Try it: Go over these records and count the lines with the string "eight" in them; the count is all that should be returned.

Exercise material:
-- ==== Sys2Proof/Machine/HostCalls.lean ====
section
/-! DEFINITION. Host programs: the notation of 30_encoding.md R85, and the lines of the source's two calls
(44_host_access.md R159, R160). What the host writes, as input for the machine; Calls.lean runs the calls. -/

namespace Sys2Proof.Machine

/-- One line of a host program (30_encoding.md R85). -/
inductive HostLine where
  | wr (r : Reg) (v : Word)
  | rd (r : Reg)
  | wrb (n v : Word)
  | rdb (n : Word)
  /-- `ENCODE list`: which of k, i, d are listed. -/
  | encodeList (k i d : Bool)
  /-- `DECODE list`. -/
  | decodeList (k i d : Bool)
  | wait
deriving DecidableEq, Repr

/-- The event of a line. `ENCODE list` and `DECODE list` spell `WR CMD, {DP, IP, KP, OP}` (30_encoding.md R86). -/
def HostLine.event : HostLine → HostEvent
  | .wr r v => .transaction 0b01#2 r.number v
  | .rd r => .transaction 0b00#2 r.number 0#32
  | .wrb n v => .transaction 0b11#2 n v
  | .rdb n => .transaction 0b10#2 n 0#32
  | .encodeList k i d => .transaction 0b01#2 4#32 ((commandWord false k i d).setWidth 32)
  | .decodeList k i d => .transaction 0b01#2 4#32 ((commandWord true k i d).setWidth 32)
  | .wait => .wait

/-- A host program as the input of the machine. -/
def hostProgram (lines : List HostLine) : List HostEvent := lines.map HostLine.event

/-- The arguments of a call: null or a value (44_host_access.md R159). -/
structure CallArgs where
  /-- `low` and `high`. -/
  key : Option (Word × Word)
  iv : Option Word
  blocks : Option (List Word)
  length : Word
deriving DecidableEq, Repr

/-- `WRB n, blocks[n]` for the values of a list, from index `n`. -/
def writeBlocks : Nat → List Word → List HostLine
  | _, [] => []
  | n, v :: rest => .wrb (BitVec.ofNat 32 n) v :: writeBlocks (n + 1) rest

/-- `RDB n` for `k` indices, from index `n`. -/
def readBlocks : Nat → Nat → List HostLine
  | _, 0 => []
  | n, k + 1 => .rdb (BitVec.ofNat 32 n) :: readBlocks (n + 1) k

/-- A call up to and including its WAIT: the operands that are not null, the length, the command with the matching
present bits (44_host_access.md R159; R160 for `decode`). -/
def callLines (op : Bool) (a : CallArgs) : List HostLine :=
  (match a.key with
    | some k => [.wr .klo k.1, .wr .khi k.2]
    | none => []) ++
  (match a.iv with
    | some v => [.wr .iv v]
    | none => []) ++
  [.wr .len a.length] ++
  (match a.blocks with
    | some bs => writeBlocks 0 (bs.take a.length.toNat)
    | none => []) ++
  [if op then .decodeList a.key.isSome a.iv.isSome a.blocks.isSome
   else .encodeList a.key.isSome a.iv.isSome a.blocks.isSome] ++
  [.wait]

/-- The events of a call up to and including its WAIT, after which the host decides (Calls.lean). -/
def callEvents (op : Bool) (a : CallArgs) : List HostEvent := hostProgram (callLines op a)

/-- What the host reads back when the status is Success: IV, then the blocks (44_host_access.md R159). -/
def readBackLines (length : Word) : List HostLine := .rd .iv :: readBlocks 0 length.toNat

/-- The block store with the values of a list written from index `n`. -/
def Memory.writeFrom : Nat → List Word → Memory → Memory
  | _, [], m => m
  | n, v :: rest, m => Memory.writeFrom (n + 1) rest (m.write n v)

/-- The state a call's writes leave: an operand that is null is not written (44_host_access.md R159). -/
def CallArgs.load (a : CallArgs) (s : State) : State :=
  { s with
    klo := (a.key.map Prod.fst).getD s.klo
    khi := (a.key.map Prod.snd).getD s.khi
    iv := a.iv.getD s.iv
    len := a.length
    blk := Memory.writeFrom 0 ((a.blocks.getD []).take a.length.toNat) s.blk }

/-- The command of a call, with the present bits of the operands that are not null. -/
def CallArgs.command (op : Bool) (a : CallArgs) : Instr :=
  if op then .decode a.key.isSome a.iv.isSome a.blocks.isSome
  else .encode a.key.isSome a.iv.isSome a.blocks.isSome

/-- A 64-bit key is split by the host: `low = raw mod 2^32`, `high = raw div 2^32` (44_host_access.md R162). -/
def splitKey (raw : BitVec 64) : Word × Word := (raw.setWidth 32, (raw >>> 32).setWidth 32)

end Sys2Proof.Machine
end

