-- ==== Sys2Proof/WellFormed.lean ====
section
/-! DEFINITION. Which instructions the spec gives a meaning: the operand ranges of 44_host_access.md R151 to R154.
Each check has a name; an instruction of another format has no operand that could be out of range. -/

namespace Sys2Proof

/-- RD takes "a register number 0, 1, 2, 3 or 5": CMD cannot be read (44_host_access.md R151). -/
def Reg.readable : Reg → Bool
  | .cmd => false
  | .klo | .khi | .iv | .len | .status => true

/-- WR takes "a register number 0, 1, 2, 3 or 4": STATUS cannot be written (44_host_access.md R152). -/
def Reg.writable : Reg → Bool
  | .status => false
  | .klo | .khi | .iv | .len | .cmd => true

/-- WR takes "a value of the register's width": CMD is 4 bits wide, the others 32 (30_encoding.md R72). -/
def Reg.fits : Reg → Word → Bool
  | .cmd, v => decide (v.toNat < 16)
  | .klo, _ | .khi, _ | .iv, _ | .len, _ | .status, _ => true

/-- RDB and WRB take "a word index `0 <= index < MAXLEN`" (44_host_access.md R153, R154). -/
def Config.hasWord (c : Config) (n : Word) : Bool := decide (n.toNat < c.maxLen)

/-- A well-formed instruction, for a block of parameters `c`. -/
def Instr.wf (c : Config) : Instr → Bool
  | .rd r => r.readable
  | .wr r v => r.writable && r.fits v
  | .rdb n => c.hasWord n
  | .wrb n _ => c.hasWord n
  | .encode _ _ _ | .decode _ _ _ | .fwd | .bwd | .idle | .validate | .encP1 | .encP2 | .encW0 | .encW1
  | .decU0 | .decU1 | .decP1 | .decP2 => true

end Sys2Proof
end

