/-- 10_state.md R38: a command's result depends only on the command word and on KLO, KHI, IV, LEN and
BLK[0 .. LEN-1] at issue: on two states that agree there it gives the same status, counter and blocks, whatever else
they hold. -/
def Obligations.EqualInputsEqualResults : Prop :=
  ∀ (s₁ s₂ : State) (kp ip dp : Bool) (i : Instr), i = .encode kp ip dp ∨ i = .decode kp ip dp →
    s₁.phase = .idle → s₂.phase = .idle → s₁.len.toNat ≤ s₁.cfg.maxLen → s₂.len.toNat ≤ s₂.cfg.maxLen →
    s₁.klo = s₂.klo → s₁.khi = s₂.khi → s₁.iv = s₂.iv → s₁.len = s₂.len →
    (∀ a, a < s₁.len.toNat → s₁.blk.read a = s₂.blk.read a) →
    ∃ t₁ t₂, exec i s₁ = .next t₁ ∧ exec i s₂ = .next t₂ ∧ t₁.code = t₂.code ∧ t₁.iv = t₂.iv ∧
      t₁.klo = t₂.klo ∧ t₁.khi = t₂.khi ∧ t₁.len = t₂.len ∧
      ∀ a, a < s₁.len.toNat → t₁.blk.read a = t₂.blk.read a

/-! ## The sequencer against the whole command -/

/-- 44_host_access.md R157: the steps from an ENCODE word's CMD write until PHASE is IDLE again end in the state of
the whole-command function, for all eight words; the step counts are R156's. R157 asks for KLO, KHI, IV, LEN, BLK
and STATUS.CODE; that the two views agree on T, IDX and CMDR too is the model's choice (assumption 10). -/
def Obligations.SequencerEqualsWholeEncode : Prop :=
  ∀ (s : State) (kp ip dp : Bool), s.phase = .idle → s.host = [] → s.len.toNat ≤ s.cfg.maxLen →
    stepsFrom (1 + commandSteps (commandWord false kp ip dp) s.len)
      { s with host := [.transaction 0b01#2 4#32 ((commandWord false kp ip dp).setWidth 32)] } =
    exec (.encode kp ip dp) s

/-- 44_host_access.md R157: the same for the eight DECODE words, the agreement on T, IDX and CMDR again the model's
choice (assumption 10). -/
def Obligations.SequencerEqualsWholeDecode : Prop :=
  ∀ (s : State) (kp ip dp : Bool), s.phase = .idle → s.host = [] → s.len.toNat ≤ s.cfg.maxLen →
    stepsFrom (1 + commandSteps (commandWord true kp ip dp) s.len)
      { s with host := [.transaction 0b01#2 4#32 ((commandWord true kp ip dp).setWidth 32)] } =
    exec (.decode kp ip dp) s

/-- 42_encoder.md R115, R120: from ENC_P1 at 0 the sequencer goes up to LEN-1, then through ENC_P2 from LEN-1 down to
0, then to ENC_W0, and the k-th pass step finds the counter `C0 + k`. -/
def Obligations.EncodePassPath : Prop :=
  ∀ (s : State) (k : Nat), s.host = [] → s.phase = .encP1 → s.idx = 0#32 → s.len ≠ 0#32 →
    s.len.toNat ≤ s.cfg.maxLen → k ≤ 2 * s.len.toNat →
    ∃ t, stepsFrom k s = .next t ∧ t.iv = s.iv + BitVec.ofNat 32 k ∧ t.t = s.t ∧ t.code = s.code ∧
      (k < s.len.toNat → t.phase = .encP1 ∧ t.idx.toNat = k) ∧
      (s.len.toNat ≤ k → k < 2 * s.len.toNat → t.phase = .encP2 ∧ t.idx.toNat = 2 * s.len.toNat - 1 - k) ∧
      (k = 2 * s.len.toNat → t.phase = .encW0)

/-- 43_decoder.md R135, R137, R139: from DEC_P1 at 0 the sequencer goes up to LEN-1, then through DEC_P2 from LEN-1
down to 0, then to IDLE with Success, and after k pass steps the counter is `C2 - k`. -/
def Obligations.DecodePassPath : Prop :=
  ∀ (s : State) (k : Nat), s.host = [] → s.phase = .decP1 → s.idx = 0#32 → s.len ≠ 0#32 →
    s.len.toNat ≤ s.cfg.maxLen → k ≤ 2 * s.len.toNat →
    ∃ t, stepsFrom k s = .next t ∧ t.iv = s.iv - BitVec.ofNat 32 k ∧ t.t = s.t ∧
      (k < s.len.toNat → t.phase = .decP1 ∧ t.idx.toNat = k ∧ t.code = s.code) ∧
      (s.len.toNat ≤ k → k < 2 * s.len.toNat →
        t.phase = .decP2 ∧ t.idx.toNat = 2 * s.len.toNat - 1 - k ∧ t.code = s.code) ∧
      (k = 2 * s.len.toNat → t.phase = .idle ∧ t.code = Status.success.code)

/-- 42_encoder.md R118, R119 and 43_decoder.md R133: the two wrap steps fold the product and BLK[0] into IV with T
values 0 and 1 and end the command; the two unwrap steps fold in the same two values and start pass 1; T's old value
does not matter. -/
def Obligations.WrapAndUnwrapFoldTheSame : Prop :=
  ∀ s : State, s.host = [] → 0 < s.cfg.maxLen →
    (s.phase = .encW0 → stepsFrom 2 s = .next
      { s with
        iv := s.iv ^^^ (s.klo * s.khi) ^^^ s.blk.read 0 ^^^ 1#32
        t := 2#32, code := 0#3, phase := .idle }) ∧
    (s.phase = .decU0 → stepsFrom 2 s = .next
      { s with
        iv := s.iv ^^^ s.blk.read 0 ^^^ (s.klo * s.khi) ^^^ 1#32
        t := 2#32, phase := .decP1, idx := 0#32 })

/-- 44_host_access.md R156; 41_validator.md R106: from every state that meets the invariant with a command in
progress, the core alone reaches IDLE in at most `2*LEN + 3` steps; past VALIDATE it ends with Success. -/
def Obligations.EveryCommandCompletes : Prop :=
  ∀ s : State, s.Inv → s.host = [] → s.phase ≠ .idle →
    ∃ k t, 1 ≤ k ∧ k ≤ 2 * s.len.toNat + 3 ∧ stepsFrom k s = .next t ∧ t.phase = .idle ∧
      (s.phase ≠ .validate → t.code = Status.success.code)

/-! ## The invariant -/

/-- Every step keeps the invariant: the store's canonical form and bounds, `0 <= IDX <= LEN-1` in the pass phases
(10_state.md R32), all operands present and the phase that of the latched command past VALIDATE, and T = 1 where the
second wrap or unwrap call begins. -/
def Obligations.StepKeepsInvariant : Prop :=
  ∀ s t : State, s.Inv → step s = .next t → t.Inv

/-- The invariant holds at reset. -/
def Obligations.ResetMeetsInvariant : Prop :=
  State.reset.Inv

/-- 60_exceptions.md R176: no step of a state that meets the invariant faults: every index the core forms is inside
the store. -/
def Obligations.InvariantExcludesFaults : Prop :=
  ∀ (s : State) (f : Fault), s.Inv → step s ≠ .fault f

/-! ## The machine as a whole -/

/-- 10_state.md R37: what the steps of the core may write. KLO, KHI, LEN and CMDR never; IV, T and CODE only in the
step kinds listed; in BLK only the word at IDX. R37 speaks of steps only: the clauses on FWD and BWD by themselves (IV,
T and BLK as wired, the position kept) are the model's choice (assumption 12). -/
def Obligations.CoreWritesOnlyItsOwn : Prop :=
  ∀ (i : Instr) (s t : State), isCoreInstr i = true → exec i s = .next t →
    t.klo = s.klo ∧ t.khi = s.khi ∧ t.len = s.len ∧ t.cmdr = s.cmdr ∧
    t.cfg = s.cfg ∧ t.host = s.host ∧ t.replies = s.replies ∧
    (i = .idle ∨ i = .validate → t.iv = s.iv) ∧
    (i ∉ [.encW0, .encW1, .decU0, .decU1, .fwd, .bwd] → t.t = s.t) ∧
    (i ∉ [.encP1, .encP2, .decP1, .decP2, .fwd, .bwd] → t.blk = s.blk) ∧
    (i ∉ [.validate, .encW1, .decP2] → t.code = s.code) ∧
    (i = .decP2 → s.idx ≠ 0#32 → t.code = s.code) ∧
    (i = .validate → firstFailure (kpBit s.cmdr) (ipBit s.cmdr) (dpBit s.cmdr) s.len = none → t.code = s.code) ∧
    (i = .fwd ∨ i = .bwd → t.phase = s.phase ∧ t.idx = s.idx) ∧
    ∀ a, a ≠ s.idx.toNat → t.blk.read a = s.blk.read a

Result of this task: 2